Invesco India: consistency from a smaller asset base
Invesco combines 14.17% over three years with 12.89% over five years and 12.77% over ten years. The trade-offs are visible too: its 1.78% expense ratio is the highest among these six, and beta is above one. Its case therefore depends on whether the investment process and observed consistency justify the additional cost and market sensitivity.
HDFC: an established core with a quieter alpha profile
HDFC's AUM of Rs 37,808 crore and observed 10-year return of 12.79% give it the profile of an established category participant. Its alpha and Sharpe are lower than the comparison leaders. That makes it a useful benchmark for a different investor preference: continuity and broad core exposure rather than the strongest recent risk-adjusted score.
Quant: compelling recent data, incomplete cycle evidence
Quant shows 15.12% over three years, alpha of 4.44 and a Sharpe ratio of 0.61. It also shows beta of 1.15 and standard deviation of 18.21, both the highest among these six. Because no 5-year or 10-year return was available as of the comparison date, it should be compared as an emerging high-activity option, not declared superior to funds with full-cycle records.
A practical selection sequence
Before choosing any large-cap scheme, an investor can use five questions:
- What job will the fund perform? A stable core, a return-seeking satellite or a tactical allocation require different evidence.

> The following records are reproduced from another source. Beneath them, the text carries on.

-- ==== Sys2Proof/Machine/Matrix.lean ====
section
/-! DEFINITION. The matrix engine: checks, passes, sweeps, drains, anchors, repeats, pauses, pre-emption and faults
(R71 to R136). -/

namespace Sys2Proof.Machine

/-! ### What a descriptor asks for -/

/-- Does the pass run swapped (R84)? -/
def MatmulD.swap (d : MatmulD) : Bool := d.autoSwap && decide (d.n < 16) && decide (16 ≤ d.m)
def MatmulD.m' (d : MatmulD) : Nat := if d.swap then d.n else d.m
def MatmulD.n' (d : MatmulD) : Nat := if d.swap then d.m else d.n

/-- Does the pass run in the shallow shape (R83)? -/
def MatmulD.shallow (d : MatmulD) : Bool := d.shape == 2 || (d.shape == 0 && decide (d.m' ≤ 4))

/-- FIXED mode: both operands unscaled FP8 and no SPLIT6 (R88). -/
def MatmulD.fixed (d : MatmulD) : Bool := decide (d.aFmt ≤ 1) && decide (d.bFmt ≤ 1) && !d.split6

/-- H: HEADROOM, 0 selecting 24 (R111). -/
def MatmulD.h (d : MatmulD) : Nat := if d.headroom = 0 then 24 else d.headroom

/-- K_e: K, or 6K under SPLIT6 (R113). -/
def MatmulD.ke (d : MatmulD) : Nat := if d.split6 then 6 * d.k else d.k

/-- The operand class of R72: FP8, 16-bit, FP32. -/
def opClass (f : Nat) : Nat := if f ≤ 1 ∨ f = 5 ∨ f = 6 then 0 else if f ≤ 3 then 1 else 2

/-- ACLK cycles per K-step (R72). -/
def MatmulD.c (d : MatmulD) : Nat := match opClass d.aFmt with | 0 => 1 | 1 => 2 | _ => 12

/-- Stored rows and columns of A and B. -/
def MatmulD.aDim (d : MatmulD) : Nat × Nat := if d.aT then (d.k, d.m) else (d.m, d.k)
def MatmulD.bDim (d : MatmulD) : Nat × Nat := if d.bT then (d.n, d.k) else (d.k, d.n)

/-- Bytes of a stored tile: a slot for RAW (R134). Log entry 27: DEDUCED. -/
def tileBytes (f : Nat) : Nat := if f = 8 then rawSlot else 4096 * fmtBytes f

def MatmulD.sa (d : MatmulD) : Nat := strideOf d.lda d.aDim.2
def MatmulD.sb (d : MatmulD) : Nat := strideOf d.ldb d.bDim.2
def MatmulD.sc (d : MatmulD) : Nat := strideOf d.ldc d.n
def MatmulD.sd (d : MatmulD) : Nat := strideOf d.ldd d.n

def MatmulD.aReg (d : MatmulD) : Region := tileRegion d.aAddr d.sa d.aDim.1 d.aDim.2 (tileBytes d.aFmt)
def MatmulD.bReg (d : MatmulD) : Region := tileRegion d.bAddr d.sb d.bDim.1 d.bDim.2 (tileBytes d.bFmt)
def MatmulD.cReg (d : MatmulD) : Region := if d.cEn then tileRegion d.cAddr d.sc d.m d.n (tileBytes d.cFmt) else []
def MatmulD.dReg (d : MatmulD) : Region := tileRegion d.dAddr d.sd d.m d.n (tileBytes d.dFmt)

/-- The length L of a sweep in cycles (R74, R90). -/
def MatmulD.len (d : MatmulD) : Nat :=
  let ck := d.c * d.k
  if d.shallow then
    ck + cdiv ck 256 + (if d.cEn then cdiv (4 * 1024 * fmtBytes d.cFmt) 1024 else 0)
  else ck

/-- The fill F (R74). -/
def MatmulD.fill (d : MatmulD) : Nat := if d.shallow then 258 else 78

/-- I = max(L, ⌈(L + F + 64) ÷ 2⌉) (R77). -/
def MatmulD.interval (d : MatmulD) : Nat := max d.len (cdiv (d.len + d.fill + 64) 2)

/-- Start cycles of consecutive sweeps of one pass from a first start: S_(j+1) of R77. -/
def MatmulD.sweepStart (d : MatmulD) (s0 : Nat) : Nat → Nat
  | 0 => s0
  | 1 => s0 + d.interval
  | j + 2 => max (d.sweepStart s0 (j + 1) + d.interval) (d.sweepStart s0 j + d.len + d.fill + 64)

/-- A stride smaller than dense (R95). -/
def badStride (ld cols : Nat) : Bool := ld != 0 && decide (ld < cdiv cols 64)

/-- What a pass reads of A and B, and of C. -/
def State.abReads (s : State) (ph : Nat) (d : MatmulD) : Region :=
  s.withScales ph d.aFmt d.aReg ++ s.withScales ph d.bFmt d.bReg
def State.cReads (s : State) (ph : Nat) (d : MatmulD) : Region := s.withScales ph d.cFmt d.cReg

/-- Headers of the RAW C tiles with an anchor other than −32 (R132). -/
def State.badRawC (s : State) (ph : Nat) (d : MatmulD) : Bool :=
  d.cReg.any fun x => (rawHdr (s.mem.read (spKey ph x.1) 64)).anchor != -32

/-- The scale window as a region (R172). -/
def State.scaleWin (s : State) (ph : Nat) : Region := [(s.scaleBase ph, 0x30000)]

/-- The failed checks of a MATMUL, lowest reason first (R95, R132, R172), made when it issues. An FP32 operand without
SPLIT6 has reason 0x12. Log entries 233: DEDUCED, 234: DESIGN CHOICE. -/
def State.matmulReasons (s : State) (ph : Nat) (d : MatmulD) : List Nat :=
  let blocks := (if isBlock d.aFmt then d.aReg else []) ++ (if isBlock d.bFmt then d.bReg else [])
    ++ (if d.cEn && isBlock d.cFmt then d.cReg else []) ++ (if isBlock d.dFmt then d.dReg else [])
  let buf := s.accBuf ph
  let all := d.aReg ++ d.bReg ++ d.cReg ++ d.dReg
  let on := fun (b : Bool) (n : Nat) => if b then [n] else []
  on (decide (d.aFmt > 6) || decide (d.bFmt > 6) || (d.cEn && (decide (d.cFmt > 8) || d.cFmt == 7)) || decide (d.dFmt > 8)
      || d.shape == 3 || decide (d.rnd > 4)) 0x10
  ++ on (d.shape == 2 && decide (d.m' > 4)) 0x11
  ++ on (opClass d.aFmt != opClass d.bFmt || (d.split6 && opClass d.aFmt != 2) || (!d.split6 && (opClass d.aFmt == 2 || opClass d.bFmt == 2))
      || (d.split6 && opClass d.bFmt != 2)) 0x12
  ++ on (d.aAddr % 4096 != 0 || d.bAddr % 4096 != 0 || (d.cEn && d.cAddr % 4096 != 0) || d.dAddr % 4096 != 0) 0x13
  ++ on (!inside all 0 spSize || badStride d.lda d.aDim.2 || badStride d.ldb d.bDim.2 || (d.cEn && badStride d.ldc d.n)
      || badStride d.ldd d.n) 0x14
  ++ on (!d.fixed && d.headroom != 0 && (decide (d.headroom < 8) || decide (d.headroom > 60))) 0x15
  ++ on ((d.cEn && d.cFmt == 8 && !inside d.cReg buf.1 buf.2) || (d.dFmt == 8 && !inside d.dReg buf.1 buf.2)) 0x16
  ++ on (!d.fixed && d.cEn && overlaps d.dReg d.cReg) 0x17
  ++ on (d.fixed && d.cEn && (!(d.cFmt == 0 || d.cFmt == 1 || d.cFmt == 3 || d.cFmt == 8) || (d.cFmt == 8 && s.badRawC ph d))) 0x18
  ++ on ((isBlock d.aFmt && d.aT) || (isBlock d.bFmt && !d.bT) || overlaps blocks (s.scaleWin ph)) 0x1A
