/-- A parcel to a site on a route leaves by a way. Log entry 139: DESIGN CHOICE. -/
def State.viaSend (s : State) (via : Sum Nat Nat) (site route : Nat) (bs : List Byte) : State :=
  match via with
  | .inl n => s.siteSend n site route bs
  | .inr g => s.fabricParcel g bs

/-- The header fields that every parcel to a site on a route carries. -/
def State.baseHdr (s : State) (site route kind skind core round : Nat) : ParcelHdr :=
  ⟨kind, s.siteId, site, route, skind, s.lid, s.zEpoch, core, round, 0, 0, 0, 0, 0, s.now, 0, s.echo site route⟩

/-- A parcel sealed and sent (R412); a key that refuses sends nothing. -/
def State.sendParcel (s : State) (h : ParcelHdr) (body : List Byte) : State :=
  match s.zKey h.dst h.epoch with
  | none => s
  | some n =>
    match s.invoke n with
    | (s, none) => s
    | (s, some (k, ctr)) =>
      let h := { h with ctr := ctr, plen := body.length }
      let (ct, tag) := gcmSeal k.key (parcelIv h.src h.lid h.route (s.routePort h.dst h.route) ctr) h.bytes body
      s.viaSend (s.viaOf h.dst h.route) h.dst h.route (h.bytes ++ ct ++ tag)

/-- A CTRL parcel on one route. -/
def State.sendCtrl1 (s : State) (site route core round : Nat) (skind : Nat) (body : ZCtrl) : State :=
  s.sendParcel (s.baseHdr site route 3 skind core round) (zBytes body)

/-- A message between modules of one plan position: on the valid route of the lowest SRTT. Log entry 144: DEDUCED. -/
def State.sendPeer (s : State) (site core round skind : Nat) (body : ZCtrl) : State :=
  match s.byRtt site with
  | r :: _ => s.sendCtrl1 site r core round skind body
  | [] => s

/-- A message between conveners: on every valid route at once (R420). -/
def State.sendConv (s : State) (site round : Nat) (body : ZCtrl) : State :=
  (s.validRoutes site).foldl (fun s r => s.sendCtrl1 site r 0 round 3 body) s

/-- A message to every site of a bitmap but this one. -/
def State.sendSites (s : State) (m round : Nat) (body : ZCtrl) : State :=
  (sitesOf m).foldl (fun s x => if x = s.siteId then s else s.sendConv x round body) s

/-- The data parcels of a stream: 8,192 bytes each, the last shorter, of at least the 16 bytes of PLEN. Log entry 144:
DEDUCED. -/
def dataParcels (bs : List Byte) : List (List Byte) :=
  (chunks 8192 (cdiv bs.length 8192) bs).map fun c => c ++ List.replicate (16 - c.length) 0

/-- The data parcels of group g of a stream. -/
def StreamOut.groupData (x : StreamOut) (g : Nat) : List (List Byte) := ((dataParcels x.data).drop (g * x.k)).take x.k

/-- Groups of a stream. -/
def StreamOut.groups (x : StreamOut) : Nat := cdiv (cdiv x.data.length 8192) x.k

/-- Parcel t of group g sent to a site on a route. -/
def State.sendOne (s : State) (x : StreamOut) (site g t route : Nat) : State :=
  let ds := x.groupData g
  let k := ds.length
  let h := { s.baseHdr site route (if t < k then 1 else 2) x.skind x.core x.round with group := g, index := t, k := k, m := x.m }
  let len := (ds.map List.length).foldl max 0
  let body := if t < k then ds.getD t [] else
    (rsParity (t - k) (ds.map fun d => (d.map (·.toNat)) ++ List.replicate (len - d.length) 0) len).map (BitVec.ofNat 8)
  s.sendParcel h body

/-- A group sent to a site: parcel t on route t mod R (R416). -/
def State.sendGroup (s : State) (x : StreamOut) (site g : Nat) : State :=
  let rs := s.validRoutes site
  if rs.isEmpty then s
  else (List.range ((x.groupData g).length + x.m)).foldl (fun s t => s.sendOne x site g t (rs.getD (t % rs.length) 0)) s

/-- A whole stream sent to each of its sites. Log entry 145: DESIGN CHOICE. -/
def State.sendStream (s : State) (x : StreamOut) : State :=
  (List.range x.groups).foldl (fun s g => x.targets.foldl (fun s t => s.sendGroup x t g) s) s

/-! ### Receiving: replay and round trips (R413, R419) -/

/-- The replay verdict of a CTR in its window: true when it is discarded. -/
def State.replayed (s : State) (lid route slot ctr : Nat) : Bool :=
  match s.zwk.windows.find? fun w => w.lid == lid && w.route == route && w.slot == slot with
  | some w => w.seen.contains ctr || decide (ctr + 1024 ≤ w.high)
  | none => false

/-- A CTR accepted into its window. -/
def State.windowAccept (s : State) (lid route slot ctr : Nat) : State :=
  let same := fun (w : Window) => w.lid == lid && w.route == route && w.slot == slot
  let w := (s.zwk.windows.find? same).getD ⟨lid, route, slot, 0, []⟩
  let high := max w.high ctr
  let w := { w with high := high, seen := (w.seen ++ [ctr]).filter fun c => decide (high < c + 1024) }
  s.setZwk fun z => { z with windows := z.windows.filter (fun x => !same x) ++ [w] }

/-- A round-trip sample of a route to a site; a longer jump is a number of µs for the convener (R419). An ECHO of 0
carries no time. Log entry 143: DEDUCED. -/
def State.sample (s : State) (site route echo : Nat) : State × Nat :=
  if echo = 0 ∨ s.now < echo then (s, 0)
  else
    let x := (s.now - echo) / 1000
    let old := s.srtt site route
    let d : Int := (x : Int) - old
    if s.fget pZwk F.ZWK_TMO_ROUTE_JUMP < d.natAbs then
      let s := s.setRouteWord site route 7 (BitVec.ofNat 32 (x % 2 ^ 24))
      let s := s.setRouteWord site route 6 (setBits (s.routeWord site route 6) 30 30 1)
      let s := (s.finc pZwk F.ZWK_CNT3_REROUTES).event pZwk F.ZWK_PG_EVT_REROUTE
      (s, if old < x then x - old else 0)
    else (s.setRouteWord site route 7 (BitVec.ofNat 32 ((old : Int) + Int.tdiv d 8).toNat), 0)

/-- The times that an accepted parcel brings. -/
def State.timed (s : State) (h : ParcelHdr) : State × Nat :=
  let key := h.src * 4 + h.route
  let s := s.setZwk fun z => { z with echoes := z.echoes.filter (fun e => e.1 != key) ++ [(key, h.sendTime, s.now)] }
  s.sample h.src h.route h.echo

/-! ### Streams being received (R417, R418) -/

def StreamIn.is (x : StreamIn) (site core skind round : Nat) : Bool :=
  x.site == site && x.core == core && x.skind == skind && x.round == round

def State.streamIn (s : State) (site core skind round : Nat) : Option StreamIn :=
  s.zwk.ins.find? fun x => x.is site core skind round

def State.modIn (s : State) (site core skind round : Nat) (f : StreamIn → StreamIn) : State :=
  s.setZwk fun z => { z with ins := modFirst (fun x => x.is site core skind round) f z.ins }

/-- The data of group g when it is decoded. -/
def StreamIn.groupData (x : StreamIn) (g : Nat) : Option (List Byte) := (x.groups.find? fun y => y.group == g).bind (·.data)

/-- Stream length, from the header in group 0 (R394). -/
def StreamIn.bytes (x : StreamIn) : Option Nat := (x.groupData 0).map fun d => field d 8 4

/-- Groups of the stream, once its length is known. -/
def StreamIn.count (x : StreamIn) : Option Nat := x.bytes.map fun b => max 1 (cdiv (cdiv b 8192) (max 1 x.k))

/-- Is every group held? -/
def StreamIn.whole (x : StreamIn) : Bool :=
  match x.count with
  | some n => (List.range n).all fun g => (x.groupData g).isSome
  | none => false

/-- The byte ranges of the groups not held (R418); the whole stream while its length is unknown. -/
def StreamIn.missing (x : StreamIn) : Ranges :=
  match x.count, x.bytes with
  | some n, some b =>
    let size := max 1 x.k * 8192
    some (joinRanges (((List.range n).filter fun g => (x.groupData g).isNone).map fun g => (g * size, min ((g + 1) * size) b)))
  | _, _ => none

/-- The stream's bytes; groups that are not held read as zeros. -/
def StreamIn.stream (x : StreamIn) : List Byte :=
  let n := x.count.getD 0
  let size := max 1 x.k * 8192
  let all := (List.range n).flatMap fun g => match x.groupData g with
    | some d => d ++ List.replicate (size - d.length) 0
    | none => List.replicate size 0
  all.take (x.bytes.getD 0)

/-- Does a range of excluded bytes hold group g wholly or in part, so that the group need not be held? -/
def StreamIn.excused (x : StreamIn) (r : Ranges) (g : Nat) : Bool :=
  let size := max 1 x.k * 8192
  match r with
  | none => true
  | some l => l.any fun y => decide (y.1 ≤ g * size ∧ min ((g + 1) * size) (x.bytes.getD 0) ≤ y.2)

/-- The receiver holds the contribution: FINAL has come, and every group that is not excluded is held (R418). -/
def StreamIn.isHeld (x : StreamIn) : Bool :=
  match x.final with
  | none => false
  | some none => true
  | some r => match x.count with
    | some n => (List.range n).all fun g => (x.groupData g).isSome || x.excused r g
    | none => false

/-- A stream comes in, if it is not known yet. -/
def State.newStream (s : State) (h : ParcelHdr) : State :=
  if (s.streamIn h.src h.core h.skind h.round).isSome then s else
    s.setZwk fun z => { z with ins := z.ins ++ [⟨h.src, h.core, h.skind, h.round, [], 0, none, false, false⟩] }

/-- A group of a stream, or an empty one. -/
def StreamIn.groupOf (x : StreamIn) (h : ParcelHdr) : GroupIn :=
  (x.groups.find? fun y => y.group == h.group).getD ⟨h.group, h.k, h.m, [], none, []⟩

/-- The group of a parcel takes a new value. -/
def StreamIn.setGroup (x : StreamIn) (g : GroupIn) : StreamIn :=
  { x with groups := (x.groups.filter fun y => y.group != g.group) ++ [g] }

/-- The reassembly buffer of a DATA or PARITY parcel takes the untrusted bit (R413). -/
def State.untrust (s : State) (h : ParcelHdr) : State :=
  if h.kind = 3 then s
  else (s.newStream h).modIn h.src h.core h.skind h.round fun x =>
    let g := x.groupOf h
    if g.data.isSome || g.parcels.any fun p => p.1 == h.index then x
    else x.setGroup { g with untrusted := h.index :: g.untrusted.filter (· != h.index) }

/-- A parcel's plaintext put into its group, which is decoded at its k-th parcel (R417). -/
def State.putParcel (s : State) (h : ParcelHdr) (body : List Byte) : State :=
  let s := s.newStream h
  match s.streamIn h.src h.core h.skind h.round with
  | none => s
  | some x =>
    let g := x.groupOf h
    let g := { g with untrusted := g.untrusted.filter (· != h.index) }
    if g.data.isSome || (g.parcels.any fun p => p.1 == h.index) || decide (g.k + g.m ≤ h.index) then s
    else
      let ps := g.parcels ++ [(h.index, body)]
      let full := g.k ≤ ps.length
      let len := (ps.map fun p => p.2.length).foldl max 0
      let g' := if full then { g with parcels := [], untrusted := [], data := some ((rsDecode g.k len ps).flatMap id) } else { g with parcels := ps }
      let s := if full && (ps.any fun p => decide (g.k ≤ p.1)) then s.finc pZwk F.ZWK_CNT0_RECOVERED else s
      s.modIn h.src h.core h.skind h.round fun x => { x.setGroup g' with k := max x.k h.k }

- Is the history long enough? Three years can reveal useful information, but it cannot substitute for a full market cycle.
- What did the return cost in risk? Read beta, standard deviation, Sharpe and Sortino with the return columns.
- Is the regular-plan cost justified? Expense ratios compound against the investor every year; compare the current direct and regular plan documents where relevant.
- Does the current portfolio still match the story? Check the latest AMC factsheet for sector concentration, top holdings, cash, market-cap mix, benchmark and riskometer before investing.
The most defensible shortlist is not the one with the highest historical number. It is the one whose mandate, risk pattern, cost and holding period fit the investor's actual plan.
Data, sources and limitations
The quantitative figures reflect the large-cap fund comparison as of 19 June 2026. The schemes shown use regular growth plan figures; direct-plan costs and returns will differ. AUM, expense ratios, holdings, risk measures, ratings and returns change over time.
Scheme mandate and current-document checks should be completed on the official pages for ICICI Prudential Large Cap Fund, Nippon India Large Cap Fund, DSP Mutual Fund, Invesco Mutual Fund factsheets, HDFC Mutual Fund and Quant Mutual Fund. Investors should also read SEBI investor guidance and current scheme documents before acting.
Mutual fund investments are subject to market risks. Read all scheme-related documents carefully. This comparison is for investor education, not personalized investment advice, a rating, or a return guarantee.